Scientific classification
- Kingdom: Animalia
- Phylum: Chordata
- Class: Mammalia
- Infraclass: Placentalia
- Order: Artiodactyla
- Family: Bovidae
- Subfamily: Hippotraginae
- Genus: Hippotragus
- Species: H. niger
- Binomial name: Hippotragus niger (Harris, 1838)

= Sable antelope =

- Authority: (Harris, 1838)
- Conservation status: LC

Species of mammal

The sable antelope (Hippotragus niger) is a large antelope which inhabits wooded savanna in East and Southern Africa, from the south of Kenya to South Africa, with a separated population in Angola.

==Taxonomy==
The sable antelope shares the genus Hippotragus with the extinct bluebuck (H. leucophaeus) and the roan antelope (H. equinus), and is a member of the family Bovidae.

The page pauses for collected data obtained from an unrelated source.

@[simp] theorem complete_key (s : State) : (complete s).key = s.key := rfl
@[simp] theorem complete_klen (s : State) : (complete s).klen = s.klen := rfl
@[simp] theorem complete_rk (s : State) : (complete s).rk = s.rk := rfl
@[simp] theorem complete_kvalid (s : State) : (complete s).kvalid = s.kvalid := rfl
@[simp] theorem complete_sreg (s : State) : (complete s).sreg = s.sreg := rfl
@[simp] theorem complete_cv (s : State) : (complete s).cv = s.cv := rfl
@[simp] theorem complete_ibuf (s : State) : (complete s).ibuf = s.ibuf := rfl
@[simp] theorem complete_ilen (s : State) : (complete s).ilen = s.ilen := rfl
@[simp] theorem complete_obuf (s : State) : (complete s).obuf = s.obuf := rfl
@[simp] theorem complete_olen (s : State) : (complete s).olen = s.olen := rfl
@[simp] theorem complete_busy (s : State) : (complete s).busy = false := rfl
@[simp] theorem complete_done (s : State) : (complete s).done = true := rfl
@[simp] theorem complete_err (s : State) : (complete s).err = s.err := rfl
@[simp] theorem complete_errcode (s : State) : (complete s).errcode = s.errcode := rfl
@[simp] theorem complete_opc (s : State) : (complete s).opc = s.opc := rfl
@[simp] theorem complete_seq (s : State) : (complete s).seq = .idle := rfl
@[simp] theorem complete_cfg (s : State) : (complete s).cfg = s.cfg := rfl
@[simp] theorem complete_rngResp (s : State) : (complete s).rngResp = s.rngResp := rfl
@[simp] theorem complete_inbox (s : State) : (complete s).inbox = s.inbox := rfl
@[simp] theorem complete_reads (s : State) : (complete s).reads = s.reads := rfl
@[simp] theorem complete_epoch (s : State) : (complete s).epoch = s.epoch := rfl
@[simp] theorem complete_draws (s : State) : (complete s).draws = s.draws := rfl
@[simp] theorem complete_capacity (s : State) : capacity (complete s) = capacity s := rfl
@[simp] theorem complete_inputLength (s : State) : inputLength (complete s) = inputLength s := rfl
@[simp] theorem complete_ibufByte (s : State) (j : Nat) : ibufByte (complete s) j = ibufByte s j := rfl
@[simp] theorem complete_obufByte (s : State) (j : Nat) : obufByte (complete s) j = obufByte s j := rfl
@[simp] theorem complete_outputLength (s : State) : outputLength (complete s) = outputLength s := rfl

@[simp] theorem clearOutputs_key (s : State) : (clearOutputs s).key = s.key := rfl
@[simp] theorem clearOutputs_klen (s : State) : (clearOutputs s).klen = s.klen := rfl
@[simp] theorem clearOutputs_rk (s : State) : (clearOutputs s).rk = s.rk := rfl
@[simp] theorem clearOutputs_kvalid (s : State) : (clearOutputs s).kvalid = s.kvalid := rfl
@[simp] theorem clearOutputs_sreg (s : State) : (clearOutputs s).sreg = Block.zero := rfl
@[simp] theorem clearOutputs_cv (s : State) : (clearOutputs s).cv = Block.zero := rfl
@[simp] theorem clearOutputs_ibuf (s : State) : (clearOutputs s).ibuf = s.ibuf := rfl
@[simp] theorem clearOutputs_ilen (s : State) : (clearOutputs s).ilen = s.ilen := rfl
@[simp] theorem clearOutputs_obuf (s : State) : (clearOutputs s).obuf = Memory.zeros (capacity s) := rfl
@[simp] theorem clearOutputs_olen (s : State) : (clearOutputs s).olen = 0 := rfl
@[simp] theorem clearOutputs_busy (s : State) : (clearOutputs s).busy = s.busy := rfl
@[simp] theorem clearOutputs_done (s : State) : (clearOutputs s).done = s.done := rfl
@[simp] theorem clearOutputs_err (s : State) : (clearOutputs s).err = s.err := rfl
@[simp] theorem clearOutputs_errcode (s : State) : (clearOutputs s).errcode = s.errcode := rfl
@[simp] theorem clearOutputs_opc (s : State) : (clearOutputs s).opc = s.opc := rfl
@[simp] theorem clearOutputs_seq (s : State) : (clearOutputs s).seq = s.seq := rfl
@[simp] theorem clearOutputs_cfg (s : State) : (clearOutputs s).cfg = s.cfg := rfl
@[simp] theorem clearOutputs_rngResp (s : State) : (clearOutputs s).rngResp = s.rngResp := rfl
@[simp] theorem clearOutputs_inbox (s : State) : (clearOutputs s).inbox = s.inbox := rfl
@[simp] theorem clearOutputs_reads (s : State) : (clearOutputs s).reads = s.reads := rfl
@[simp] theorem clearOutputs_epoch (s : State) : (clearOutputs s).epoch = s.epoch := rfl
@[simp] theorem clearOutputs_draws (s : State) : (clearOutputs s).draws = s.draws := rfl
@[simp] theorem clearOutputs_capacity (s : State) : capacity (clearOutputs s) = capacity s := rfl
@[simp] theorem clearOutputs_inputLength (s : State) : inputLength (clearOutputs s) = inputLength s := rfl
@[simp] theorem clearOutputs_ibufByte (s : State) (j : Nat) : ibufByte (clearOutputs s) j = ibufByte s j := rfl

@[simp] theorem raise_key (e : ErrKind) (s : State) : (raise e s).key = s.key := rfl
@[simp] theorem raise_klen (e : ErrKind) (s : State) : (raise e s).klen = s.klen := rfl
@[simp] theorem raise_rk (e : ErrKind) (s : State) : (raise e s).rk = s.rk := rfl
@[simp] theorem raise_kvalid (e : ErrKind) (s : State) : (raise e s).kvalid = s.kvalid := rfl
@[simp] theorem raise_sreg (e : ErrKind) (s : State) : (raise e s).sreg = Block.zero := rfl
@[simp] theorem raise_cv (e : ErrKind) (s : State) : (raise e s).cv = Block.zero := rfl
@[simp] theorem raise_ibuf (e : ErrKind) (s : State) : (raise e s).ibuf = s.ibuf := rfl
@[simp] theorem raise_ilen (e : ErrKind) (s : State) : (raise e s).ilen = s.ilen := rfl
@[simp] theorem raise_obuf (e : ErrKind) (s : State) : (raise e s).obuf = Memory.zeros (capacity s) := rfl
@[simp] theorem raise_olen (e : ErrKind) (s : State) : (raise e s).olen = 0 := rfl
@[simp] theorem raise_busy (e : ErrKind) (s : State) : (raise e s).busy = false := rfl
@[simp] theorem raise_done (e : ErrKind) (s : State) : (raise e s).done = true := rfl
@[simp] theorem raise_err (e : ErrKind) (s : State) : (raise e s).err = true := rfl
@[simp] theorem raise_errcode (e : ErrKind) (s : State) : (raise e s).errcode = e.code := rfl
@[simp] theorem raise_opc (e : ErrKind) (s : State) : (raise e s).opc = s.opc := rfl
@[simp] theorem raise_seq (e : ErrKind) (s : State) : (raise e s).seq = .idle := rfl
@[simp] theorem raise_cfg (e : ErrKind) (s : State) : (raise e s).cfg = s.cfg := rfl
@[simp] theorem raise_rngResp (e : ErrKind) (s : State) : (raise e s).rngResp = s.rngResp := rfl
@[simp] theorem raise_inbox (e : ErrKind) (s : State) : (raise e s).inbox = s.inbox := rfl
@[simp] theorem raise_reads (e : ErrKind) (s : State) : (raise e s).reads = s.reads := rfl
@[simp] theorem raise_epoch (e : ErrKind) (s : State) : (raise e s).epoch = s.epoch := rfl
@[simp] theorem raise_draws (e : ErrKind) (s : State) : (raise e s).draws = s.draws := rfl
@[simp] theorem raise_capacity (e : ErrKind) (s : State) : capacity (raise e s) = capacity s := rfl
@[simp] theorem raise_inputLength (e : ErrKind) (s : State) : inputLength (raise e s) = inputLength s := rfl
@[simp] theorem raise_ibufByte (e : ErrKind) (s : State) (j : Nat) : ibufByte (raise e s) j = ibufByte s j := rfl

@[simp] theorem dropSchedule_key (s : State) : (dropSchedule s).key = s.key := rfl
@[simp] theorem dropSchedule_klen (s : State) : (dropSchedule s).klen = s.klen := rfl
@[simp] theorem dropSchedule_rk (s : State) : (dropSchedule s).rk = zeroSchedule := rfl
@[simp] theorem dropSchedule_kvalid (s : State) : (dropSchedule s).kvalid = false := rfl
@[simp] theorem dropSchedule_sreg (s : State) : (dropSchedule s).sreg = s.sreg := rfl
@[simp] theorem dropSchedule_cv (s : State) : (dropSchedule s).cv = s.cv := rfl
@[simp] theorem dropSchedule_ibuf (s : State) : (dropSchedule s).ibuf = s.ibuf := rfl
@[simp] theorem dropSchedule_ilen (s : State) : (dropSchedule s).ilen = s.ilen := rfl
@[simp] theorem dropSchedule_obuf (s : State) : (dropSchedule s).obuf = s.obuf := rfl
@[simp] theorem dropSchedule_olen (s : State) : (dropSchedule s).olen = s.olen := rfl
@[simp] theorem dropSchedule_busy (s : State) : (dropSchedule s).busy = s.busy := rfl
@[simp] theorem dropSchedule_done (s : State) : (dropSchedule s).done = s.done := rfl
@[simp] theorem dropSchedule_err (s : State) : (dropSchedule s).err = s.err := rfl
@[simp] theorem dropSchedule_errcode (s : State) : (dropSchedule s).errcode = s.errcode := rfl
@[simp] theorem dropSchedule_opc (s : State) : (dropSchedule s).opc = s.opc := rfl
@[simp] theorem dropSchedule_seq (s : State) : (dropSchedule s).seq = s.seq := rfl
@[simp] theorem dropSchedule_cfg (s : State) : (dropSchedule s).cfg = s.cfg := rfl
@[simp] theorem dropSchedule_rngResp (s : State) : (dropSchedule s).rngResp = s.rngResp := rfl
@[simp] theorem dropSchedule_inbox (s : State) : (dropSchedule s).inbox = s.inbox := rfl
@[simp] theorem dropSchedule_reads (s : State) : (dropSchedule s).reads = s.reads := rfl
@[simp] theorem dropSchedule_epoch (s : State) : (dropSchedule s).epoch = s.epoch := rfl
@[simp] theorem dropSchedule_draws (s : State) : (dropSchedule s).draws = s.draws := rfl
@[simp] theorem dropSchedule_capacity (s : State) : capacity (dropSchedule s) = capacity s := rfl
@[simp] theorem dropSchedule_inputLength (s : State) : inputLength (dropSchedule s) = inputLength s := rfl
@[simp] theorem dropSchedule_ibufByte (s : State) (j : Nat) : ibufByte (dropSchedule s) j = ibufByte s j := rfl
@[simp] theorem dropSchedule_obufByte (s : State) (j : Nat) : obufByte (dropSchedule s) j = obufByte s j := rfl
@[simp] theorem dropSchedule_outputLength (s : State) : outputLength (dropSchedule s) = outputLength s := rfl

@[simp] theorem storeResult_key (v : List Byte) (s : State) : (storeResult v s).key = s.key := rfl
@[simp] theorem storeResult_klen (v : List Byte) (s : State) : (storeResult v s).klen = s.klen := rfl
@[simp] theorem storeResult_rk (v : List Byte) (s : State) : (storeResult v s).rk = s.rk := rfl
@[simp] theorem storeResult_kvalid (v : List Byte) (s : State) : (storeResult v s).kvalid = s.kvalid := rfl
@[simp] theorem storeResult_sreg (v : List Byte) (s : State) : (storeResult v s).sreg = s.sreg := rfl
@[simp] theorem storeResult_cv (v : List Byte) (s : State) : (storeResult v s).cv = s.cv := rfl
@[simp] theorem storeResult_ibuf (v : List Byte) (s : State) : (storeResult v s).ibuf = s.ibuf := rfl
@[simp] theorem storeResult_ilen (v : List Byte) (s : State) : (storeResult v s).ilen = s.ilen := rfl
@[simp] theorem storeResult_obuf (v : List Byte) (s : State) : (storeResult v s).obuf = (Memory.zeros (capacity s)).writeBytes 0 v := rfl
@[simp] theorem storeResult_olen (v : List Byte) (s : State) : (storeResult v s).olen = BitVec.ofNat 16 v.length := rfl
@[simp] theorem storeResult_busy (v : List Byte) (s : State) : (storeResult v s).busy = s.busy := rfl
@[simp] theorem storeResult_done (v : List Byte) (s : State) : (storeResult v s).done = s.done := rfl
@[simp] theorem storeResult_err (v : List Byte) (s : State) : (storeResult v s).err = s.err := rfl
@[simp] theorem storeResult_errcode (v : List Byte) (s : State) : (storeResult v s).errcode = s.errcode := rfl
@[simp] theorem storeResult_opc (v : List Byte) (s : State) : (storeResult v s).opc = s.opc := rfl
@[simp] theorem storeResult_seq (v : List Byte) (s : State) : (storeResult v s).seq = s.seq := rfl
@[simp] theorem storeResult_cfg (v : List Byte) (s : State) : (storeResult v s).cfg = s.cfg := rfl
@[simp] theorem storeResult_rngResp (v : List Byte) (s : State) : (storeResult v s).rngResp = s.rngResp := rfl
@[simp] theorem storeResult_inbox (v : List Byte) (s : State) : (storeResult v s).inbox = s.inbox := rfl
@[simp] theorem storeResult_reads (v : List Byte) (s : State) : (storeResult v s).reads = s.reads := rfl
@[simp] theorem storeResult_epoch (v : List Byte) (s : State) : (storeResult v s).epoch = s.epoch := rfl
@[simp] theorem storeResult_draws (v : List Byte) (s : State) : (storeResult v s).draws = s.draws := rfl
@[simp] theorem storeResult_capacity (v : List Byte) (s : State) : capacity (storeResult v s) = capacity s := rfl
@[simp] theorem storeResult_inputLength (v : List Byte) (s : State) : inputLength (storeResult v s) = inputLength s := rfl
@[simp] theorem storeResult_ibufByte (v : List Byte) (s : State) (j : Nat) : ibufByte (storeResult v s) j = ibufByte s j := rfl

In 1996, an analysis of mitochondrial DNA extracted from a mounted specimen of the bluebuck showed that it is outside the clade containing the roan and sable antelopes. The cladogram below shows the position of the sable antelope among its relatives, following the 1996 analysis:

===Subspecies===
Hipotragus niger has four subspecies:

- The southern sable antelope (H. n. niger; also known as the common sable antelope, black sable antelope, Matsetsi sable antelope or South Zambian sable antelope) is regarded as the nominate subspecies, as it was the first one to be described and named in 1838. Often referred to as the black sable antelope because it tends to have the darkest coat, this subspecies occurs south of the Zambezi River, particularly in northern Botswana and in large numbers in the Matsetsi Valley of Zimbabwe, but it is also found in South Africa. In South Africa, most of the commercial sable antelope farmers crossed their Matsetsi sable antelope (indigenous to South Africa) with Zambian sable antelope in the hope to move nearer to the nearly extinct giant sable antelope (that was larger with bigger horns). Currently, only about 15% pure Matsetsi sable antelopes are thought to exist in South Africa. The Matsetsi sable antelope population in Zimbabwe is only 450 (down from 24,000 in 1994). The sable antelope population in South Africa is about 7,000 (commercial and in reserves). Therefore, the Matsetsi sable antelope population apparently is less than 1,500 and declining. However, most of the sable antelope in the reserves are pure Matsetsi sable antelope. Anglo-American recently started a program of breeding pure Matsetsi sable antelope commercially and keeping them pure.
- The giant sable antelope (H. n. variani; also known as the royal sable antelope) is so named because both sexes are larger and their horns are recognizably longer. It is found only in a few remaining localities in central Angola. It is classified as Critically Endangered on the IUCN Red List and is listed on Appendix I of CITES.
- The Zambian sable antelope (H. n. kirkii; also known as the West Zambian sable antelope or West Tanzanian sable antelope) occurs in central Angola, western Zambia and Malawi and has the largest geographic range of the four subspecies, which extends north of the Zambezi River through Zambia, the eastern Democratic Republic of the Congo and Malawi into southwestern Tanzania. It is classified as Vulnerable.
- The eastern sable antelope (H. n. roosevelti; also known as the Shimba sable antelope) is the smallest of the four subspecies. It occurs in the coastal hinterlands of southern Kenya, particularly in the Shimba Hills National Reserve, and ranges through the region east of Tanzania's eastern escarpment and into northern Mozambique.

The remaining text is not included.